On-Device Processing

Processing models on edge devices

11 min read

Software vs. Hardware

On top of all the costs we listed – data acquisition, training, distilling, and runtime inference – when it comes to standalone assistants, there are a few extra ones to throw onto the heap:

Voice-to-Text
Text-to-Speech
Remote MCP calls
Agentic Workflows, and
Third-party integrations (shopping, weather, traffic, Smart Home)

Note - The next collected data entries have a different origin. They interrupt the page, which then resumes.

/-- Commands of an exchange (R449, R450, R451, R452, R582). For the exchange MSC_IDX selects: OPEN in IDLE or DONE with a later generation
opens it with empty bitmaps and queues, a generation not later answers GEN; SEND in OPEN asks for the release at the next boundary,
which is made at once while the tick is STOPPED; RESEND of a STALLED exchange runs one more round; FORCE of one stalled in its sum phase
counts the blocks lacking bits and starts the runs; ABORT of one that is not IDLE returns it to IDLE with its generation; a site's
deadline, past, starts another round while rounds are left and else stalls the exchange with MSC_STALL counted and raised. In another
state each command answers STATE. (FORCE's writing out of Pavane sums is log entry 62; GEN before STATE is log entry 58.) -/
def Obligations.ExchangesRunInGenerations : Prop :=
  (∀ (s : State) (p : Part) (x : Exch), s.hw.exch p (s.hw.fld F.MSC_IDX_EXCH p.val) = some x →
    (let e := s.hw.exOf p x.num
     let g : Gen := BitVec.ofNat 16 (s.hw.fld F.MSC_GEN_GEN p.val)
     ((∀ o, e.gen = some o → later g o = true) → (e.state = .idle ∨ e.state = .done) →
       Effect (.mscOpen p) s ((s.found.setEx p x.num { state := .open_, gen := some g, srcMarks := e.srcMarks }).mscRes p mscOk)) ∧
     (∀ o, e.gen = some o → later g o = false → Effect (.mscOpen p) s (s.found.mscRes p mscGen)) ∧
     (∀ now : Frc, e.state = .open_ → s.hw.tickStopped = false →
       Effect (.mscSend p now) s (((s.foundAt now).setEx p x.num { e with sendReq := true }).mscRes p mscOk)) ∧
     (∀ now : Frc, e.state = .open_ → s.hw.tickStopped = true →
       Does (.mscSend p now) s ((((s.foundAt now).setEx p x.num { e with sendReq := true }).mscRes p mscOk).mscRelease s.mem x)) ∧
     (∀ now : Frc, e.state ≠ .open_ → Effect (.mscSend p now) s ((s.foundAt now).mscRes p mscState)) ∧
     (∀ now : Frc, e.state = .stalled → Does (.mscResend p now) s (((s.foundAt now).mscRound x).mscRes p mscOk)) ∧
     (∀ now : Frc, e.state ≠ .stalled → Effect (.mscResend p now) s ((s.foundAt now).mscRes p mscState)) ∧
     (e.state = .stalled → e.resultPhase = false → x.pavane = false →
       Does (.mscForce p) s (((s.found.count R.MSC_FORCED_BLK p.val
         (((x.places x.self).map (fun q => q * x.s + x.self)).filter (fun b => (e.bits.lookD b []).length < x.s)).length).mscRes p mscOk).mscRun
           s.mem x)) ∧
     (e.state ≠ .stalled ∨ e.resultPhase = true → Effect (.mscForce p) s (s.found.mscRes p mscState)) ∧
     (e.state ≠ .idle → Effect (.mscAbort p) s ((s.found.setEx p x.num { gen := e.gen, srcMarks := e.srcMarks }).mscRes p mscOk)) ∧
     (e.state = .idle → Effect (.mscAbort p) s (s.found.mscRes p mscState)))) ∧
  (∀ (s : State) (p : Part) (n : Byte) (site : Fin 9) (now : Frc) (x : Exch), s.hw.exch p n.toNat = some x →
    (let e := s.hw.exOf p x.num
     (e.state = .released ∨ e.state = .results) → x.others.contains site.val = true → e.awaits x site.val = true →
     (s.foundAt now).mscDue x site.val = true →
     (e.round < s.hw.fld F.MSC_CFG_ROUNDS → Does (.mscDeadline p n site now) s ((s.foundAt now).mscRound x)) ∧
     (s.hw.fld F.MSC_CFG_ROUNDS ≤ e.round → Does (.mscDeadline p n site now) s
       ((((s.foundAt now).setEx p x.num { e with state := .stalled }).count R.MSC_STALL p.val).raise Ev.MSC_STALL (some p) 255
         [w32 x.num, w32 site.val])))) ∧
  (∀ (h : Hw) (x : Exch) (t : Nat), h.tickStopped = true → (h.frc - BitVec.ofNat 64 (h.mscDeadline x t)).toNat < 2 ^ 63 → h.mscDue x t = true)

/-- Messages between sites (R453, R455, R456, R457, R459, R460, R551). A MGMT frame for another site goes on once, marked as relayed, out of
that site's port; one for this site that opens gives its messages; a new request is noted and acted on, and one that is not new is
answered from the memory of outcomes without acting; a QUERY is answered from that memory; a new firmware request is held while fewer
than 64 are held for its partition; a response ends the request it echoes and completes its mailbox command; a request unanswered for 2
* D_ref and 1 ms is sent again until it has been sent four times, then counted and its command completed TIMEOUT; a held request whose
time ends is answered REFUSED; FORCE_RELAY is written and the site's route looked at again. (A record with a bad NMSG is log entry 59.) -/
def Obligations.ManagementMessagesAreServed : Prop :=
  (∀ (s : State) (l : Lhp) (body : List Byte) (now : Frc), (s.hw.lhp l).hears = true →
    (∀ t, natAt body 0 1 % 16 ≠ s.hw.selfSite → natAt body 1 1 < 128 → s.hw.sites.look (natAt body 0 1 % 16) = some t →
      Effect (.mgmtFrameRx l body now) s
        (((s.foundAt now).mgmtPush t.lhp (body.take 1 ++ toBytes 1 (natAt body 1 1 % 128 + 128) ++ body.drop 2)).count R.MSC_RELAY_FWD l.val)) ∧
    (∀ plain h1, natAt body 0 1 % 16 = s.hw.selfSite →
      (s.foundAt now).openRecord l 0xFE s.hw.mgmtPart (bytesAt body 8 (32 + natAt body 11 3)) = (some plain, h1) →
      (let n := natAt plain 0 2
       let msgs := (List.range n).map (fun i => mgmtOf (bytesAt plain (2 + 64 * i) 64))
       0 < n → n ≤ 255 → 2 + 64 * n ≤ plain.length → (∀ m ∈ msgs, 1 ≤ m.mtype ∧ m.mtype ≤ 4) →
       Does (.mgmtFrameRx l body now) s (h1.withMgmtIn (h1.mgmtIn ++ msgs.map (fun m => (natAt body 0 1 / 16, m))))))) ∧
  (∀ (s : State) (t : Fin 9) (m : MgmtMsg), m.resp = false →
    (m.mtype = 1 → Does (.mgmtResendRx t m) s ((s.found.takeMgmt t.val m).farRequest t.val m (fun h => h.farResend t.val m))) ∧
    (m.mtype = 2 → Does (.pieceEndRx t m) s ((s.found.takeMgmt t.val m).farRequest t.val m (fun h => h.farPieceEnd t.val m))) ∧
    (m.mtype = 3 → Does (.queryRx t m) s ((s.found.takeMgmt t.val m).farQuery t.val m))) ∧
  (∀ (h : Hw) (t : Nat) (m : MgmtMsg) (act : Hw → Option (Nat × List Byte) × Hw),
    (∀ (f : Nat × List Byte) (h1 : Hw), h.farNew t m → act (h.farTaken t m) = (some f, h1) →
      h.farRequest t m act = (h1.setOutcome t m.rid (some f)).mgmtAnswer t m f.1 f.2) ∧
    (∀ (n : Word) (f : Nat × List Byte) (o : FarOutcome), h.farNewest.look t = some n → later m.rid n = false → (n - m.rid).toNat < 1024 →
      h.outcomeOf t m.rid = some o → o.final = some f →
      h.farRequest t m act = (h.count R.MSC_REQ_REPLAY m.part.val).mgmtAnswer t m f.1 f.2) ∧
    (∀ (n : Word), h.farNewest.look t = some n → later m.rid n = false → 1024 ≤ (n - m.rid).toNat →
      h.farRequest t m act = (h.count R.MSC_REQ_UNKNOWN m.part.val).mgmtAnswer t m farUnknown []) ∧
    (∀ (f : Nat × List Byte) (o : FarOutcome), h.outcomeOf t (w32 (natAt m.args 0 4)) = some o →
      (o.final = some f → h.farQuery t m = h.mgmtAnswer t m f.1 f.2) ∧ (o.final = none → h.farQuery t m = h.mgmtAnswer t m farInProgress []))) ∧
  (∀ (s : State) (t : Fin 9) (m : MgmtMsg) (now : Frc), m.resp = false → m.mtype = 4 → s.hw.farNew t.val m →
    (s.hw.fwHold.filter (fun f => f.part == m.part)).length < 64 →
    Effect (.fwRequestRx t m now) s ((((s.foundAt now).takeMgmt t.val m).farTaken t.val m).withFwHold
      (s.hw.fwHold ++ [{ site := t.val, rid := m.rid, part := m.part, args := m.args, taken := false }]))) ∧
  (∀ (s : State) (t : Fin 9) (m : MgmtMsg) (r : ReqOut), m.resp = true →
    s.hw.reqs.find? (fun r => r.site == t.val && r.msg.rid == m.rid) = some r →
    Effect (.mgmtResponseRx t m) s
      (((s.found.takeMgmt t.val m).withReqs (s.hw.reqs.filter (fun q => !(q.site == t.val && q.msg.rid == m.rid)))).mbxEndOpt r.mbx mbxOk 0
        (toBytes 4 m.rid.toNat ++ toBytes 4 m.status ++ toBytes 8 0 ++ padTo (m.args.take 32) 32))) ∧
  (∀ (s : State) (t : Fin 9) (rid : Word) (now : Frc) (r : ReqOut),
    s.hw.reqs.find? (fun r => r.site == t.val && r.msg.rid == rid) = some r →
    (let rest := s.hw.reqs.filter (fun q => !(q.site == t.val && q.msg.rid == rid))
     let wait := nsFrc (2 * (s.foundAt now).siteDref t.val + 1000000)
     (frcSince r.at_ (s.foundAt now).frc < wait → Effect (.mgmtReqTimeout t rid now) s (s.foundAt now)) ∧
     (wait ≤ frcSince r.at_ (s.foundAt now).frc → r.sends < 4 → Does (.mgmtReqTimeout t rid now) s
       (((s.foundAt now).withReqs (rest ++ [{ r with sends := r.sends + 1, at_ := (s.foundAt now).frc }])).mgmtSend t.val [r.msg])) ∧
     (wait ≤ frcSince r.at_ (s.foundAt now).frc → 4 ≤ r.sends → Effect (.mgmtReqTimeout t rid now) s
       ((((s.foundAt now).withReqs rest).count R.MSC_REQ_TIMEOUT r.msg.part.val).mbxEndOpt r.mbx mbxTimeout 0)))) ∧
  (∀ (s : State) (t : Fin 9) (rid : Word) (f : FwHold), s.hw.fwHold.find? (fun f => f.site == t.val && f.rid == rid) = some f →
    Does (.fwHoldExpiry t rid) s (s.found.fwFinish f farRefused [])) ∧
  (∀ (s : State) (t : Fin 9) (v : Word),
    Does (.mscForceRelay t v) s ((s.found.setFld F.MSC_SITE_FORCE_RELAY t.val (v.toNat / 4 % 2)).reroute t.val))

/-- A shadowing session (R473, R476, R478, R479, R480, R481, R483, R484). START in IDLE with a role and a defined partition waits for the
next boundary, in another state answers RES STATE, without role or partition RES CONFIG; STOP ends the session at once, and a follower's
shadow of a session not FENCED at the next boundary; LIVE in a PROMOTED follower waits for the next boundary. A good DIGEST frame gives
the lead each of its messages in order, and takes a PROMOTED lead to LIVE where it says so; one with another DETSIG fences the session
with reason 2; another frame is counted as discarded. A good VERDICT: FENCE fences the follower's partition and session, PROMOTE
promotes a SHADOWING one, CONTINUE changes no session state; one that reaches a FENCED or ABANDONED follower is counted as discarded,
and a FENCE among them fences the partition all the same (log entry 79). The timer of a lead whose session is not IDLE sends a VERDICT;
an entry unpaired for TNG_WAIT boundaries is freed and counted; TNG_LOST abandons the session, of which a lead sends a VERDICT. While
the tick is STOPPED a command acts at once. (The VERDICT's code follows the lead's state: log entry 78.) -/
def Obligations.TangoSessions : Prop :=
  (∀ (s : State), s.hw.tng.st = .idle → s.hw.fld F.TNG_CFG_ROLE ≠ 0 → s.hw.fld F.TNG_CFG_ROLE ≠ 3 → s.hw.partDefined s.hw.tngPart = true →
    s.hw.tickStopped = false → Effect .tngStart s (s.found.withTng { s.hw.tng with res := 0, pend := some .start })) ∧
  (∀ (s : State), s.hw.tng.st = .idle → s.hw.fld F.TNG_CFG_ROLE ≠ 0 → s.hw.fld F.TNG_CFG_ROLE ≠ 3 → s.hw.partDefined s.hw.tngPart = true →
    s.hw.tickStopped = true → Does .tngStart s (s.found.withTng { s.hw.tng with res := 0, pend := some .start }).tngBoundaryCmd) ∧
  (∀ (s : State), s.hw.tng.st ≠ .idle → Effect .tngStart s (s.found.withTng { s.hw.tng with res := 1 })) ∧
  (∀ (s : State), s.hw.tng.st = .idle → (s.hw.fld F.TNG_CFG_ROLE = 0 ∨ s.hw.partDefined s.hw.tngPart = false) →
    Effect .tngStart s (s.found.withTng { s.hw.tng with res := 2 })) ∧
  (∀ (s : State), s.hw.tng.shadow = false ∨ s.hw.tng.st = .fenced → Effect .tngStop s (s.found.withTng { s.hw.tng.ended with res := 0 })) ∧
  (∀ (s : State), s.hw.tng.shadow = true → s.hw.tng.st ≠ .fenced → s.hw.tickStopped = false →
    Effect .tngStop s (s.found.withTng { s.hw.tng.ended with res := 0, pend := some .shadowEnd })) ∧
  (∀ (s : State), s.hw.tng.lead = false → s.hw.tng.st = .promoted → s.hw.tickStopped = false →
    Effect .tngLive s (s.found.withTng { s.hw.tng with res := 0, pend := some .live })) ∧
  (∀ (s : State) (b : List Byte) (now : Frc), s.hw.tng.digesting = true → s.hw.tng.lead = true → s.hw.tngFrameOk 1 b = true →
    (w32 (natAt b 12 4) = s.hw.detSig → s.hw.tng.st ≠ .promoted ∨ natAt b 1 1 ≠ tngCode .live → Does (.tangoDigestRx b now) s
      ((List.range (natAt b 2 2)).foldl (fun h i => if h.tng.digesting then h.tngMatch false (digestAt b (16 + 24 * i)) else h)
        ((s.foundAt now).tngSeq b))) ∧
    (w32 (natAt b 12 4) = s.hw.detSig → s.hw.tng.st = .promoted → natAt b 1 1 = tngCode .live → Does (.tangoDigestRx b now) s
      (let h := (s.foundAt now).tngSeq b
       (List.range (natAt b 2 2)).foldl (fun h i => if h.tng.digesting then h.tngMatch false (digestAt b (16 + 24 * i)) else h)
        (h.withTng { h.tng with st := .live }).tngVerdict)) ∧
    (w32 (natAt b 12 4) ≠ s.hw.detSig → Does (.tangoDigestRx b now) s (((s.foundAt now).tngSeq b).tngFence 2 []))) ∧
  (∀ (s : State) (b : List Byte) (now : Frc), s.hw.tng.digesting = false ∨ s.hw.tng.lead = false ∨ s.hw.tngFrameOk 1 b = false →
    Effect (.tangoDigestRx b now) s ((s.foundAt now).count R.TNG_RX_BAD)) ∧
  (∀ (s : State) (b : List Byte) (now : Frc), s.hw.tng.digesting = true → s.hw.tng.lead = false → s.hw.tngFrameOk 2 b = true →
    (let h := (s.foundAt now).tngSeq b
     (natAt b 16 1 = 0 → Effect (.tangoVerdictRx b now) s h) ∧
     (natAt b 16 1 = 1 → s.hw.tng.st = .shadowing → Effect (.tangoVerdictRx b now) s (h.withTng { h.tng with st := .promoted })) ∧
     (natAt b 16 1 = 2 → Does (.tangoVerdictRx b now) s
       (let g := (h.withTng { h.tng with reason := natAt b 17 1 % 8 }).partFault h.tngPart
        (g.withTng { g.tng with st := .fenced, pend := none, table := [], msgs := [] }).raise Ev.TANGO_FENCED (some g.tngPart))))) ∧
  (∀ (s : State) (b : List Byte) (now : Frc), s.hw.tng.st = .fenced ∨ s.hw.tng.st = .abandoned → s.hw.tng.lead = false →
    s.hw.tngFrameOk 2 b = true →
    (let h := (s.foundAt now).count R.TNG_RX_BAD
     (natAt b 16 1 = 2 → Does (.tangoVerdictRx b now) s (h.partFault h.tngPart)) ∧
     (natAt b 16 1 < 2 → Effect (.tangoVerdictRx b now) s h))) ∧
  (∀ (s : State), s.hw.tng.lead = true → s.hw.tng.st ≠ .idle →
    Does .tangoVerdictTimer s s.found.tngVerdict) ∧
  (∀ (s : State) (g : BitVec 24) (b : Word) (n : Gen) (f : BitVec 16) (e : TngEntry),
    (let hit := fun (e : TngEntry) => e.msg.group == g && e.msg.block == b && e.msg.gen == n && e.msg.frag == f
     s.hw.tng.table.find? hit = some e → s.hw.tngWait ≤ e.age →
     Effect (.tangoOrphan g b n f) s
       ((s.found.withTng { s.hw.tng with table := s.hw.tng.table.filter (fun x => !hit x) }).tngOrphan e))) ∧
  (∀ (s : State), s.hw.tng.digesting = true →
    (let h := (s.found.withTng { s.hw.tng with st := .abandoned }).raise Ev.TANGO_LOST (some s.hw.tngPart)
     (s.hw.tng.lead = false → Does .tangoLost s h) ∧ (s.hw.tng.lead = true → Does .tangoLost s h.tngVerdict)))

Those can add up too, especially if the Assistant devices have little on-board processing power and rely on the cloud for most of their functionality.

In that case, even small optimizations such as Voice Activity Detection can shave off significant savings at scale. Cloud-based LLM inference is expensive. There is no way around it.

Unless…

On-Device/Edge Inference

What if you tan some (or all) inference on a device itself? The less you send to the cloud, the lower the cost of networking, centralized power consumption, cooling, and all that we have covered above.

Propositio: The operating cost of running an agent on-device is incomparably less than running on the cloud.

But that only works if there is enough processing power on a device. This means beefier processors, larger storage, and more high-speed memory. The baseline $30 home AI Assistant is not designed for this.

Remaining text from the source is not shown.